* [What is needed]: From the records below, output exactly the lines running from the line containing "s.kqueues.find q with" through the line containing "has done. -/", and no others.

Collected data:
--- START ---

-- ==== Sys2Proof/Machine/Kettle.lean ====
section
/-! DEFINITION. Kettle's own steps: submission and cancel records, the iteration boundary, admission, plans, iteration
blocks, templates, and the watches and polls of its words (14 R262 to R272, R279 to R281; 16 R295). -/

namespace Sys2Proof.Machine

/-! ## Submission queues (R262, R263, R281) -/

/-- SUBMISSION_TAIL_FIRE: the watch on a TAIL word has fired. -/
def execSubmissionTailFire (q : Nat) (s : State) : Out :=
  .next (match s.kqueues.find q with
    | none => s
    | some r =>
      let z := refreshRing s r (.kettleTail q)
      { z.2 with kqueues := z.2.kqueues.put q z.1 })

/-- The queue whose head record Kettle consumes next, with the turn afterwards; none while the table is full or
admission is held (21 R368). -/
def State.nextRecord (s : State) : Option (Nat × Nat × Nat) :=
  if s.fw.hold || 16384 ≤ s.kslots.length then none
  else takeTurn (fun q => ((s.kqueues.find q).map (·.hasMore)).getD false) s.kettlePtr s.kettleTurn

/-- The head record of a queue, or what a read that fails has done. -/
def headRecord (s : State) (r : Ring) : Except State (List Byte × State) :=
  s.cleanRead r.tenant (BitVec.ofNat 64 (r.base.toNat + 128 * (r.taken.toNat % r.ent))) 128

/-- A record has been consumed: HEAD := HEAD + 1 as a release, and the turn goes on. A write of HEAD that fails is dropped:
R263 gives no answer to it (DESIGN CHOICE, log 102). -/
def State.consumed (s : State) (q : Nat) (r : Ring) (turn : Nat × Nat) : State :=
  let head := r.taken + 1
  let s := s.agentPutOr r.tenant r.head.toNat (leBytes 4 head.toNat) .release
  { s with kqueues := s.kqueues.put q { r with taken := head }, kettlePtr := turn.1, kettleTurn := turn.2 }

/-- OP of a record. -/
def recordOp (b : List Byte) : Nat := bitsN (wordAt b 0).toNat 0 8

/-- CTL of a record has a nonzero reserved bit. -/
def ctlBad (b : List Byte) : Bool := bitsN (wordAt b 0).toNat 24 8 != 0 || bitsN (wordAt b 0).toNat 10 6 != 0

/-- RING and RINGN of a record are valid (R264). -/
def ringOk (b : List Byte) : Bool :=
  let n := (wordAt b 0x60).toNat
  (dwordAt b 0x58).toNat % 128 == 0 && 2 ≤ n && n ≤ 65536 && 2 ^ Nat.log2 n == n

/-- Finite and greater than 0. -/
def posFinite (x : Word) : Bool := 0 < x.toNat && x.toNat < 0x7F800000

/-- The checks of R264 on a submit record of a function. The program of 16 R296 submits requests beyond MAXP × PT, which R264
refuses (DEDUCED, log 96). -/
def submitBad (s : State) (vf : Nat) (b : List Byte) : Bool :=
  let ctl := (wordAt b 0).toNat
  let model := bitsN ctl 16 8
  let smode := (wordAt b 0x28).toNat
  let mode := bitsN smode 0 2
  let rep := (wordAt b 0x64).toNat
  let plen := (wordAt b 0x10).toNat
  let maxt := (wordAt b 0x14).toNat
  let nodes := (wordAt b 0x68).toNat
  match s.kmodels.find model with
  | none => true
  | some m =>
    let pt := 2 ^ ((s.modelAt model).map (·.ptl)).getD 0
    recordOp b != 1 || ctlBad b || m.tenant != vf || fieldBad (dwordAt b 8) 4 || plen < 1 || 16777216 < plen ||
      maxt < 1 || 16777216 < maxt || m.par.maxp * pt < plen + maxt + nodes || smode / 65536 != 0 || bitsN smode 2 6 != 0 ||
      (mode == 2 && (bitsN smode 8 8 < 1 || 64 < bitsN smode 8 8)) || !posFinite (wordAt b 0x2C) ||
      (mode == 3 && (!posFinite (wordAt b 0x30) || 0x3F800000 < (wordAt b 0x30).toNat)) ||
      8 < (wordAt b 0x34).toNat || !ringOk b || fieldBad (dwordAt b 0x58) 128 || bitsN rep 16 15 != 0 || bitsN rep 6 2 != 0 ||
      (bitN rep 31 && (bitsN rep 8 8 < 1 || 16 < bitsN rep 8 8 || bitsN rep 0 6 < 4)) || 63 < nodes ||
      ((b.drop 0x70).any fun x => x != 0) || (bitN ctl 8 && !m.par.exactok)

--- END ---

* [Your response]:
  .next (match s.kqueues.find q with
    | none => s
    | some r =>
      let z := refreshRing s r (.kettleTail q)
      { z.2 with kqueues := z.2.kqueues.put q z.1 })

/-- The queue whose head record Kettle consumes next, with the turn afterwards; none while the table is full or
admission is held (21 R368). -/
def State.nextRecord (s : State) : Option (Nat × Nat × Nat) :=
  if s.fw.hold || 16384 ≤ s.kslots.length then none
  else takeTurn (fun q => ((s.kqueues.find q).map (·.hasMore)).getD false) s.kettlePtr s.kettleTurn

/-- The head record of a queue, or what a read that fails has done. -/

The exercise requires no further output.